2. The Game

22 5 2
                                    

"Lets the game begin!" teriak kakak kelas yang diketahui namanya Diani.

Pertama kakak kelas menunjuk dari barisan laki-laki, hal yang menguntungkan karena cukup jauh dari bangku Aurel. Setidaknya Aurel bisa menghafal beberapa nama. Dan semoga sistemnya tidak random.

"Jadi ini sistem nya random ya, jadi yang kakak tunjuk dia harus menyebutkan nama teman yang berbeda gender. Nah yang namanya udah disebut temannya boleh tunjuk teman yang lain. Rules nya gak boleh nyebutin nama teman yang udah disebut dan boleh hanya menyebutkan nama panggilan. Paham?"  Robin menjelaskan. Sial, ternyata sistemnya random.

"Paham" jawab siswa X ipa 5 serempak. Aurel meneguk salivanya dengan susah payah. Para kakak kelas itu mulai meneliti para siswa. Memilih yang tidak memperhatikan apa yang sudah mereka jelaskan. Pilihan kakak kelas pun jatuh pada cowok yang tidur menggunakan hoodie hitam di belakang.

"Kamu yang tidur pake hoodie hitam, sebutkan nama cewek yang kakak tunjuk!" Robin menunjuk Firyal. Membuat cowok itu sedikit linglung. Aurel masih sibuk dengan pikirannya, ia sangat acuh pada sekitar.
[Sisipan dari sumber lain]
/-- A command that waits for the marshal: SOURCE (0 petition, 1 towpath A, 2 towpath B), its bytes, and the address that a
towpath response goes to. -/
structure MshCmd where
  source : Nat
  bytes : Bytes
  sa : Nat := 0
  deriving DecidableEq, Repr

/-- The last command accepted under a slot (R420). -/
structure MshLast where
  counter : Nat
  tag : Nat
  response : Bytes
  deriving DecidableEq, Repr

/-- The seal console (R433-R437). -/
structure Console where
  owner : Option Nat := none
  output : Bytes := []
  busy : Bool := false
  done : Bool := false
  result : Nat := 0
  /-- Outcome of the job in progress: result, output, tag and IV to be shown. -/
  job : Option (Nat × Bytes × Option Nat × Option Nat) := none
  /-- The time since reset release at which the job in progress ends at the earliest (R436), and of the holder's last access to
  page 0x024 (R437). -/
  jobAt : Nat := 0
  accessAt : Nat := 0
  deriving DecidableEq, Repr

/-- The heat controller and the memory test engine (R438-R441). -/
structure Heat where
  /-- Pipeline under test, none while none is tested. -/
  cur : Option Nat := none
  /-- Outcome recorded so far: 0 pass, 1 failure, 2 NOT_IDLE; and the signature bits differing. -/
  res : Option (Nat × Nat) := none
  /-- The heat in progress: 0 ordinary, 1 a retest, 2 of a retired pipeline; a retest is due; an unretire heat is due; the
  pipeline of the last heat begun. -/
  kind : Nat := 0
  last : Option Nat := none
  retest : Option Nat := none
  unretire : Option Nat := none
  lastPipe : Nat := 0
  lastOut : Nat := 0
  lastBits : Nat := 0
  count : Nat := 0
  suspended : Bool := false
  /-- The time since reset release at the last heat boundary (R439). -/
  startAt : Nat := 0
  /-- Memory test: cells removed, the next cell, passes completed, RSV_SHORT. -/
  cellsGone : List Nat := []
  cellNext : Nat := 0
  passes : Nat := 0
  rsvShort : Bool := false
  deriving DecidableEq, Repr

/-- The marshal and what it owns. -/
structure Msh where
  keys : Tab KeySlot := []
  /-- MSH_STAT.STATE: BOOT 0, RUN 1, HALTED 2. -/
  st : Nat := 0
  standingDone : Bool := false
  standingFail : Bool := false
  failIndex : Nat := 0
  rngOk : Bool := false
  /-- MSH_FAULT. -/
  fault : Nat := 0
  bootId : Nat := 0
  cmdResult : Nat := 0
  cmdSource : Nat := 0
  cmdSlot : Nat := 0
  cmdCtr : Nat := 0
  lasts : Tab MshLast := []
  /-- Commands in the order of their arrival (R428). -/
  queue : List MshCmd := []
  /-- The petition mailbox: state, owner, response, RESULT (R425). -/
  petSt : Nat := 0
  petOwner : Option Nat := none
  petResp : Bytes := []
  petResult : Nat := 0
  /-- Towpath links, auto-negotiation, and the frames last sent: lane and bytes (R427). -/
  upA : Bool := false
  upB : Bool := false
  anA : Bool := false
  anB : Bool := false
  out : List (Nat × Bytes) := []
  statusSeq : Nat := 0
  /-- REASON of the last marshal-owned lock cycle, and whether it applied. -/
  lockReason : Nat := 0
  lockApplied : Bool := false
  /-- Code of the last DEVICE_EVENT of the marshal or the pair logic. -/
  lastEvent : Nat := 0
  /-- A DEVICE_EVENT whose STATUS message is due; the time since reset release of the last periodic STATUS (R429). -/
  statusDue : Bool := false
  statusAt : Nat := 0
  con : Console := {}
  heat : Heat := {}
  deriving DecidableEq, Repr
/-! ## The host interface (R445-R465) -/

/-- A transmit frame that has been read and waits for its berths: frame, descriptor address, IRQ, fetch stamp (R454). -/
structure TxBusy where
  frame : Nat
  addr : Nat
  irq : Bool
  stamp : Nat
  deriving DecidableEq, Repr

/-- What the device keeps for a queue pair (R451, R460, R463). -/
structure Qp where
  err : Bool := false
  cause : Nat := 0
  rxHead : Nat := 0
  txHead : Nat := 0
  rxTail : Nat := 0
  txTail : Nat := 0
  /-- A message waits for the end of the ITR interval; uptime of the last message. -/
  pend : Bool := false
  lastMsg : Option Nat := none
  tx : Option TxBusy := none
  deriving DecidableEq, Repr

/-- A mailbox slot's control word (R456). -/
structure Mbx where
  posted : Bool := false
  rst : Bool := false
  seq : Nat := 0
  len : Nat := 0
  deriving DecidableEq, Repr

/-- W9 of a function entry: CUR is bitmap B, OVER, DIRTY_ERR, SWAP_BUSY, STOPPED (R461, R462). -/
structure FnSt where
  curB : Bool := false
  overrun : Bool := false
  err : Bool := false
  busy : Bool := false
  stopped : Bool := false
  deriving DecidableEq, Repr

/-- A cached word of a dirty bitmap: its function, its address in host memory, its bits (R461). -/
structure DirtyWord where
  f : Nat
  addr : Nat
  bits : Nat
  deriving DecidableEq, Repr

/-- A write to host memory: function, address, bytes. -/
structure HostWr where
  fn : Nat
  addr : Nat
  bytes : Bytes
  deriving DecidableEq, Repr

/-- The host interface. -/
structure Hif where
  /-- Link speed and width codes, DL_Active, NumVFs, VF_ENABLE. -/
  speed : Nat := 0
  width : Nat := 0
  active : Bool := false
  numVfs : Nat := 0
  vfEnable : Bool := false
  qp : Tab Qp := []
  /-- Mailbox slots by 8 v + k: up slots k = 0-3, down slots k = 4-7. -/
  mbx : Tab Mbx := []
  fn : Tab FnSt := []
  /-- VF_EVENTS by VF. -/
  vfEvents : Tab Nat := []
  /-- VFs in a function-level reset; a PF reset has happened that VFs enabled later must see (R458). -/
  flr : List Nat := []
  pfReset : Bool := false
  /-- AER advisory non-fatal messages sent, by function (R460). -/
  aer : Tab Nat := []
  /-- HIF_DMA_ERR_LAST. -/
  errLast : Nat := 0
  /-- Dirty bitmap words in the cache, oldest first. -/
  cache : List DirtyWord := []
  /-- MSI-X messages sent, by function * 2048 + vector (R463). -/
  msgs : Tab Nat := []
  /-- Writes to host memory, in order. -/
  out : List HostWr := []
  deriving DecidableEq, Repr

/-! ## Reset, readiness, fuses, firmware, JTAG (R466-R497, R507-R516) -/

/-- A record of the start-up configuration, after migration (R492); an OFFSET of 0xFFFF was dropped. -/
structure StartRec where
  page : Nat
  off : Nat
  op : Nat
  value : Nat
  deriving DecidableEq, Repr

/-- Identity fixed at manufacture (R1-R6, R66, R477 words 1-4). -/
structure Ident where
  /-- The variant is XE5120-H. -/
  varH : Bool := false
  /-- The grade is E. -/
  gradeE : Bool := false
  /-- Revision letter and digit in ASCII. -/
  rev : Nat := 0x4230
  serial : Nat := 0
  deriving DecidableEq, Repr

/-- What keeps its value over a device reset: identity, fuse copies, boot flash. -/
structure Fixed where
  ident : Ident := {}
  /-- Burnt bits of copy k of fuse word w, at 3 * w + k (R476). The words of a part as it leaves manufacture are a DESIGN
  CHOICE (log entry 60): PRODUCTION, XE5120-F, grade C, revision B0, serial number 0. -/
  fuse : Tab Word := [(0, 0xFFFF), (1, 0xFFFF), (2, 0xFFFF), (3, 0x4230), (4, 0x4230), (5, 0x4230), (12, 0x3460100), (13, 0x3460100), (14, 0x3460100)]
  /-- Boot flash bytes; an erased byte is 0xFF (R482). -/
  flash : Tab Byte := []
  /-- Lanes that the board wires with crossed polarity, at 256 * group + lane: N-lanes, F-lanes, baton lanes (R113, log entry 202). -/
  crossed : List Nat := []
  deriving DecidableEq, Repr

/-- Pins, reset engine and start-up (R466-R496). -/
structure Boot where
  /-- The device is in reset. -/
  inReset : Bool := false
  rstN : Bool := true
  devPg : Bool := true
  /-- In reset by software or JTAG, to be released by itself after 1 ms (R468). -/
  selfHold : Bool := false
  /-- DEV_PG fell, or a rail or core PLL failed, since the last release (R467, R507). -/
  powerLost : Bool := false
  cause : Nat := 1
  /-- Uptime limit of an armed software reset, in 2^-32 ns (R468). -/
  armed : Option Nat := none
  diag : Nat := 1
  /-- What a page's own initialisation has come to: 0 still in INIT, 1 passed, 2 failed (R470). -/
  ready : Tab Nat := []
  /-- Resolved fuse words, weak words, the first word held, RESTRICTED (R478). -/
  resolved : Tab Word := []
  weak : List Nat := []
  holdWord : Option Nat := none
  restricted : Bool := false
  sensed : Bool := false
  /-- Held as SCRAPPED; LIFECYCLE is BLANK; the weak words have been logged (R478, R479). -/
  scrapped : Bool := false
  blank : Bool := false
  weakLogged : Bool := false
  fuseBusy : Bool := false
  fuseDone : Bool := false
  fuseFail : Bool := false
  fuseDenied : Bool := false
  /-- The CTL_FUSE_PROG value of the burn in progress and its origin. -/
  fuseReq : Nat := 0
  fuseOrigin : Nat := 0
  /-- Level sampled on BOOT_MODE[1:0] at release. -/
  bootMode : Nat := 0
  /-- Banks still to be tried, in order (R484), and whether the first is a trial. -/
  banks : List Nat := []
  trialNext : Bool := false
  active : Option Nat := none
  trial : Bool := false
  confirmed : Bool := false
  recovery : Bool := false
  refuseA : Nat := 0
  refuseB : Nat := 0
  pkvLast : Nat := 0
  /-- Root key slot that verified the active set (R481). -/
  rootSlot : Option Nat := none
  setVer : Nat := 0
  secVer : Nat := 0
  pairMin : Nat := 0
  pairMax : Nat := 0
  epochWait : Nat := 0
  /-- Bytes of the images in the firmware store (R487, R490). -/
  store : Nat := 0
  standing : Bytes := []
  startup : List StartRec := []
  /-- Index of the next start-up record, records not taken whole, index of the first of them. -/
  startIdx : Nat := 0
  /-- The time since reset release at which the ROM came to that record (R492). -/
  startAt : Nat := 0
  cfgErr : Nat := 0
  cfgErrFirst : Nat := 0
  cfgErrSet : Bool := false
  msActivate : Nat := 0
  msOrders : Nat := 0
  ordersEnded : Bool := false
  checkBusy : Bool := false
  flashBusy : Bool := false
  flashDone : Bool := false
  flashResult : Nat := 0
  /-- The command of the flash engine: 0 READ, 1 PROGRAM, 2 ERASE, and its address. -/
  flashOp : Nat := 0
  flashAddr : Nat := 0
  pkvBusy : Bool := false
  pkvDone : Bool := false
  pkvCode : Nat := 0
  /-- The code that the run in progress will return. -/
  pkvNext : Nat := 0
  /-- The time since reset release at which that run began (R485). -/
  pkvAt : Nat := 0
  deriving DecidableEq, Repr

/-- The TAP and the board-level pins (R511, R515, R516). -/
structure Jtag where
  /-- Instruction register; IDCODE after a TAP reset. -/
  ir : Nat := 1
  /-- Out of service since an EXTEST, EXTEST_PULSE, EXTEST_TRAIN, HIGHZ or CLAMP (R516). -/
  outOfService : Bool := false
  /-- The pins float, or are driven from the boundary register. -/
  pinsFloat : Bool := false
  /-- Read data and status of the last REGACC. -/
  dr : Nat := 0
  status : Nat := 0
  /-- THERM_TRIP_N is driven low. -/
  thermTrip : Bool := false
  deriving DecidableEq, Repr

/-! ## The whole machine -/

/-- The state of the device, and the queue of commands that wait. -/
structure State where
  link : DieLink := {}
  regs : Regs := {}
  lock : Lock := {}
  log : Log := {}
  snap : Snap := {}
  irq : Irq := {}
  resp : Resp := {}
  tim : Tim := {}
  boot : Boot := {}
  fixed : Fixed := {}
  jtag : Jtag := {}
  lic : Lic := {}
  sdh : Sdh := {}
  pac : Pac := {}
  ftb : Ftb := {}
  exp : Exp := {}
  bas : Bas := {}
  pcr : Pcr := {}
  fab : Fab := {}
  mem : Mem := {}
  arc : Arc := {}
  pair : Pair := {}
  msh : Msh := {}
  hif : Hif := {}
  /-- The model's own field: how many free values have been drawn (log entry 11). -/
  free : Nat := 0
  /-- The commands waiting, first in first out. -/
  pending : List Instr := []
  deriving DecidableEq, Repr

/-- The words W0 to W6 of a record (R54). -/
def LogRec.words (r : LogRec) : List Nat :=
  [ r.seq % 65536 * 65536 + r.offset % 65536,
    r.epochLo % 128 * 2 ^ 25 + r.page % 512 * 65536 + r.origin % 256 * 256 + r.type % 256,
    stNs r.stamp, (stampB r.stamp).toNat, (stampC r.stamp).toNat, r.w5 % 2 ^ 32, r.w6 % 2 ^ 32 ]

/-- CHAIN: CRC-32C over W0-W6 and the previous record's W7 (R54). -/
def LogRec.chained (r : LogRec) (prev : Nat) : LogRec :=
  { r with chain := crc32c ((r.words ++ [prev]).flatMap (toLE 4)) }

/-- The RESET record, first after any reset, chained on zero (R56, R467). -/
def resetRecord (cause : Nat) : LogRec :=
  LogRec.chained ⟨0, cause, 0, 0x005, 0x7F, 0x08, 0, 0, 0, 0⟩ 0

/-- The change log right after a reset: the RESET record alone. -/
def resetLog (cause : Nat) : Log :=
  { ring := [(0, resetRecord cause)], wrSeq := 1, lastChain := (resetRecord cause).chain }

/-- The machine right after a power-up reset has been released: registers and tables at their reset values, the RESET
record in the log, fuse sensing and the training of the HBM controllers under way, no command waiting. -/
def State.reset : State := { log := resetLog 1, mem := { ctl := (List.range 12).map (fun c => (c, { st := 1 })) } }

end Sys2Proof.Machine
end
"Dia namanya siapa ya? Duh gue lupa, kak namanya Fina bukan?" cowok itu melantur, membuat seisi kelas tertawa nyaring kecuali Aurel yang masih sibuk dengan pemikirannya sendiri.

"Salah, namanya Firyal bukan Mia. Sebagai hukuman kamu harus keluar kelas sekarang sambil jewer telinga dan kaki sebelah diangkat" cowok itu mengangguk lalu melangkah keluar kelas sambil menguap. Permainan dilanjutkan.

"Kak, nunjuknya boleh ke cewek lagi gak?" tanya Firyal pada Robin dan dibalas anggukan.

"Boleh kok" Firyal berterima kasih dan tersenyum misterius. Firyal menunjuk Aurel dan membuatnya tersentak kaget. Aurel menyumpahi Firyal dalam hati.

"Aurel, sebutin nama cowok pojok yang pake kacamata!" tatapan Firyal seolah mencemooh membuat Aurel sangat ingin mencolok kedua mata Firyal dengan jarinya sekarang juga. 'mampus gue' Aurel meringis.

"Na-namanya Ga-galih bukan sih?" ketiga kakak kelas menggeleng kompak.

"Suka banget ganti nama orang, namanya Richard bukan Galih. Korban film banget sih lo!" Diani nyolot membuat Aurel geram dan ingin menjambak rambut warna-warni kakak kelas itu. Emang nya rambut itu buku gambar, pake diwarnai segala.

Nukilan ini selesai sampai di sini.